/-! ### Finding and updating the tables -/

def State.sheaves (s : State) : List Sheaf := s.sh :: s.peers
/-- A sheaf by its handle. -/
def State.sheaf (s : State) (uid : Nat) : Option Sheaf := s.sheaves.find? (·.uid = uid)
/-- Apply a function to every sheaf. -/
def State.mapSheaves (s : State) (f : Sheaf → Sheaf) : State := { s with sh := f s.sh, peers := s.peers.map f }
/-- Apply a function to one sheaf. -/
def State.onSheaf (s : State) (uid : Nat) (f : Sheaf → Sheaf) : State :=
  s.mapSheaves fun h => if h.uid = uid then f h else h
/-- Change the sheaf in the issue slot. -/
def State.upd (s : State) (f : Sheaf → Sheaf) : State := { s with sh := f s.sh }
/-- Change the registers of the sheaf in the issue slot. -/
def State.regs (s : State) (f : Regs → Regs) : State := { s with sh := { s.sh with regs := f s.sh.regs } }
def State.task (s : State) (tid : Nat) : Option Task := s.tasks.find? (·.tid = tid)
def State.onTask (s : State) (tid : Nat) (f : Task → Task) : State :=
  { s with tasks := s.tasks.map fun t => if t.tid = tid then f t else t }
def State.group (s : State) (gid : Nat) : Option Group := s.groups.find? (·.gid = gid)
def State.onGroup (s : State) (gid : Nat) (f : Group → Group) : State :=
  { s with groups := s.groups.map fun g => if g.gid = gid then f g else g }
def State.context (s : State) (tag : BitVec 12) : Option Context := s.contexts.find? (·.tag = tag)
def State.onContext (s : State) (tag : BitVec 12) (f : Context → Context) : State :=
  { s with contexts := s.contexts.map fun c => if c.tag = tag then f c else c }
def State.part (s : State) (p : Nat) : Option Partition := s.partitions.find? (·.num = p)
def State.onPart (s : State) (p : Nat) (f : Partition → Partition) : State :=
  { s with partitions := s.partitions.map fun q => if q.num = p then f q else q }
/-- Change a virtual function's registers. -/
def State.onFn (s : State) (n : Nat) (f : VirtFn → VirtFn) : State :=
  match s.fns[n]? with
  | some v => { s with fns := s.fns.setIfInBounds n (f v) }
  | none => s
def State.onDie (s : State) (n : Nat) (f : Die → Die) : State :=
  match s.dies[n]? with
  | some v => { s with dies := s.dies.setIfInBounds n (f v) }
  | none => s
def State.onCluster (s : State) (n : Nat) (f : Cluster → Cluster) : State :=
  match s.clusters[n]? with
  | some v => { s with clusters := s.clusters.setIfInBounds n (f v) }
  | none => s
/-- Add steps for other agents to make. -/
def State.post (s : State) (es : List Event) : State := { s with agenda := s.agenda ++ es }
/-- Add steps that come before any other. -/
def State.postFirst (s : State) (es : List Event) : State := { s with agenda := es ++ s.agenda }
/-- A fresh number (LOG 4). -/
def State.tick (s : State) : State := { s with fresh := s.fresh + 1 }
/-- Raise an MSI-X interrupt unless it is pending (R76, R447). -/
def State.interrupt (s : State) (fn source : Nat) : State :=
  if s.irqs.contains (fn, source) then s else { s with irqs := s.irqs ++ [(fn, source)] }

Exercise requirements:
Reproduce the records above line by line, without any change, up to and including the line that holds "def State.upd (s".

Result for this exercise:
/-! ### Finding and updating the tables -/

def State.sheaves (s : State) : List Sheaf := s.sh :: s.peers
/-- A sheaf by its handle. -/
def State.sheaf (s : State) (uid : Nat) : Option Sheaf := s.sheaves.find? (·.uid = uid)
/-- Apply a function to every sheaf. -/
def State.mapSheaves (s : State) (f : Sheaf → Sheaf) : State := { s with sh := f s.sh, peers := s.peers.map f }
/-- Apply a function to one sheaf. -/
def State.onSheaf (s : State) (uid : Nat) (f : Sheaf → Sheaf) : State :=
  s.mapSheaves fun h => if h.uid = uid then f h else h
/-- Change the sheaf in the issue slot. -/
def State.upd (s : State) (f : Sheaf → Sheaf) : State := { s with sh := f s.sh }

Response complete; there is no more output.